Кристальный пик - Гор Анастасия. Страница 106
— Я здесь!
Керидвенец ахнул и едва не свалился с дерева, резко обернувшись. Ветка прогнулась под нашим весом. Забраться на ель оказалось проще, чем я думала, но вряд ли причиной тому была моя природная гибкость. Птичья легкость в теле легко поднимала и опускала, глаза смотрели дальше, чем видели, а руки и меч опережали даже мои собственные мысли. Знать, кто и что сделает в следующий миг, было приятно, как и побеждать.
— Что такое? Так быстро сбила с тебя спесь?
Запах клубничного вина заполнил легкие.
Охотник натянул пращу, целясь мне в голову, но тут ветка хрустнула, обрубленная моим мечом. Он рухнул вниз, распластался на земле и остался недвижим. Под его затылком, встретившимся с камнем под опавшей хвоей и листьями, растеклась красная лужа.
Я хмыкнула, балансируя на сучке в несколько дюймов шириной, на котором могли уместиться разве что воробьи или Совиный Принц. На дереве оказалось спокойно, почти уютно вдали от проклятых песнопений, звенящей стали и криков умирающих. Я вдруг поймала себя на том, что не хочу спускаться отсюда вовсе, хочу смотреть на горящее поле издалека и не вмешиваться, как не вмешивались боги в ход человеческой истории. Устыдившись и испугавшись подобных мыслей, я тут же потянулась к маске. И прозрела вновь…
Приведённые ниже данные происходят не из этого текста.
/-! Control and status registers (R115, R161 to R183, R385, R430 to R434). -/

/-- The instructions that write a CSR, each with the number of the register. -/
def csrWriters (op : CsrOp) (d : XReg) (src : BitVec 5) (n : BitVec 4) (csr : BitVec 12) : List (Instr × BitVec 12) :=
  [(.pwrgrantWrite op d src, 0x7C0#12), (.chainpermWrite op d src, 0x7C1#12), (.busyctlWrite op d src, 0x7C2#12),
   (.vdeskWrite op d src, 0x5C4#12), (.satpWrite op d src, 0x180#12), (.mhpmcounterWrite op d n src, 0xB03#12 + n.setWidth 12),
   (.mhpmeventWrite op d n src, 0x323#12 + n.setWidth 12), (.csrWrite op d csr src, csr)]

/-- The value a Zicsr form writes: its operand, or the old value with the bits of the operand set or cleared. -/
def csrStored (op : CsrOp) (old x : Word) : Word :=
  match op with
  | .rw | .rwi => x
  | .rs | .rsi => old ||| x
  | .rc | .rci => old &&& ~~~x

/-- The state after a write of the CSRs of R174 to R183, R385, R430 to R434 with the read-only and reserved fields kept; any other
register of the hart as `writeHartCsr` has it (R162; log 7). What counters may count by timing is settled before a selector, the
chaining mask or an inhibit bit changes (log 11, 62). -/
def State.csrWritten (s : State) (csr : Nat) (v : Word) : State :=
  let core := s.hart.hid / 8
  let c := s.core core
  if csr = 0x7C0 then
    if 1 ≤ v.toNat % 8 ∧ v.toNat % 8 ≤ 4 then s.setCore core { c with ceilq := v.extractLsb' 0 3 } else s
  else if csr = 0x7C1 then
    let z := settleCounters s core
    z.setCore core { z.core core with chainperm := v.extractLsb' 0 6 }
  else if csr = 0x7C2 then
    let x := (s.strings[core / 4]?).getD SeriesString.reset
    let y := { x with limit := v.extractLsb' 8 8, pol := if v.extractLsb' 0 2 = 3#2 then x.pol else v.extractLsb' 0 2 }
    { s with strings := s.strings.setIfInBounds (core / 4) y }
  else if csr = 0x5C4 then
    let g := v.extractLsb' 8 8
    { s with hart := { s.hart with gencap := if g ≤ 32#8 ∨ g = 255#8 then g else s.hart.gencap } }
  else if csr = 0x180 then
    let mode := v.extractLsb' 60 4
    { s with hart := { s.hart with
      satp := (if mode = 0#4 ∨ mode = 15#4 then mode else s.hart.satp.extractLsb' 60 4) ++ v.extractLsb' 0 60 } }
  else if 0xB03 ≤ csr ∧ csr ≤ 0xB12 then s.setCore core { c with
      hpm := c.hpm.setIfInBounds (csr - 0xB03) v, slack := c.slack.setIfInBounds (csr - 0xB03) 0 }
  else if 0x323 ≤ csr ∧ csr ≤ 0x332 then
    let z := settleHpm s core (csr - 0x323)
    z.setCore core { z.core core with event := (z.core core).event.setIfInBounds (csr - 0x323) (v.extractLsb' 0 27) }
  else if csr = 0x320 then
    let z := settleCounters (readCycle s).2 core
    let u := z.setCore core { z.core core with inhibit := v.extractLsb' 3 16 }
    { u with hart := { u.hart with cyInhibit := v.getLsbD 0, irInhibit := v.getLsbD 2 } }
  else if csr = 0xB00 then { s with hart := { s.hart with cycle := v } }
  else csrPut s csr v

/-- CSRs that only read, with their values (R168, R176, R180, R182, R428, R430; R161). -/
def csrShown (s : State) : List (Nat × Word) :=
  let h := s.hart
  let core := h.hid / 8
  let wide (n : Nat) : Word := BitVec.ofNat 64 n
  [(0xCC0, wide h.vl.toNat), (0xCC1, wide h.vrow.toNat), (0xCC2, h.vtype), (0xC01, s.time), (0xC02, h.instret),
   (0xCC3, wide (h.lgrant.toNat + s.lanes h * 2 ^ 8 + (s.quadsOf h).toNat * 2 ^ 16 + s.ceiling * 2 ^ 24)),
   (0xCC6, wide (s.core core).chainperm.toNat),
   (0xCC9, wide (h.hid + core * 2 ^ 10 + core / 4 * 2 ^ 17 + core / 32 * 2 ^ 22 + s.device % 2048 * 2 ^ 24)),
   (0x5C5, wide (s.quadsOf h).toNat)]

/-- The current hart past a CSR instruction; a write of `minstret` is not followed by its own count (the base). -/
def Hart.pastCsr (h : Hart) (csr : Nat) : Hart := if csr = 0xB02 then { h with pc := h.pc + 4#64 } else h.past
Там, на другом конце леса, светловолосый мальчишка тащил на себе раненого хускарла без ног и без рук. Тот был обречен умереть — это понял бы любой, лишь взглянув на его серое, безжизненное лицо, и то количество крови, размазанной по земле, что тянулась за ними тропой. Но мальчишка не привык сдаваться — на то он и мальчишка. Наконец-то отпустить полумертвого хускарла его вынудил лишь переступивший кольцо огня керидвенец с копьем наперевес, присматривающий себе очередную жертву из числа воинов Дейрдре.
Мальчишка выпрямился и сжал кузнечный топор перепачканными пальцами.
— За королеву Рубин! — воскликнул тот так глупо, готовый не менее глупо умереть.
Гектор.
Я оставила маску на лице и сиганула с дерева вниз, но не разбилась, даже не споткнулась. Маска позволяла быстро восстанавливать силы и так же быстро бежать. Я пересекла лес на одном дыхании, повинуясь первобытному зову, хотя ум мой не разбирал дороги, сильно отставая от совиного духа. Хвоя и серое небо, темнеющее не то от дыма, не то в преддверии ночи, — сколько часов уже длилась битва? — слились воедино. К тому моменту, когда я достигла края полей, где остатки не перешедших к осаде города дейрдреанцев добивали врагов, Гектор уже получил, что хотел — войну.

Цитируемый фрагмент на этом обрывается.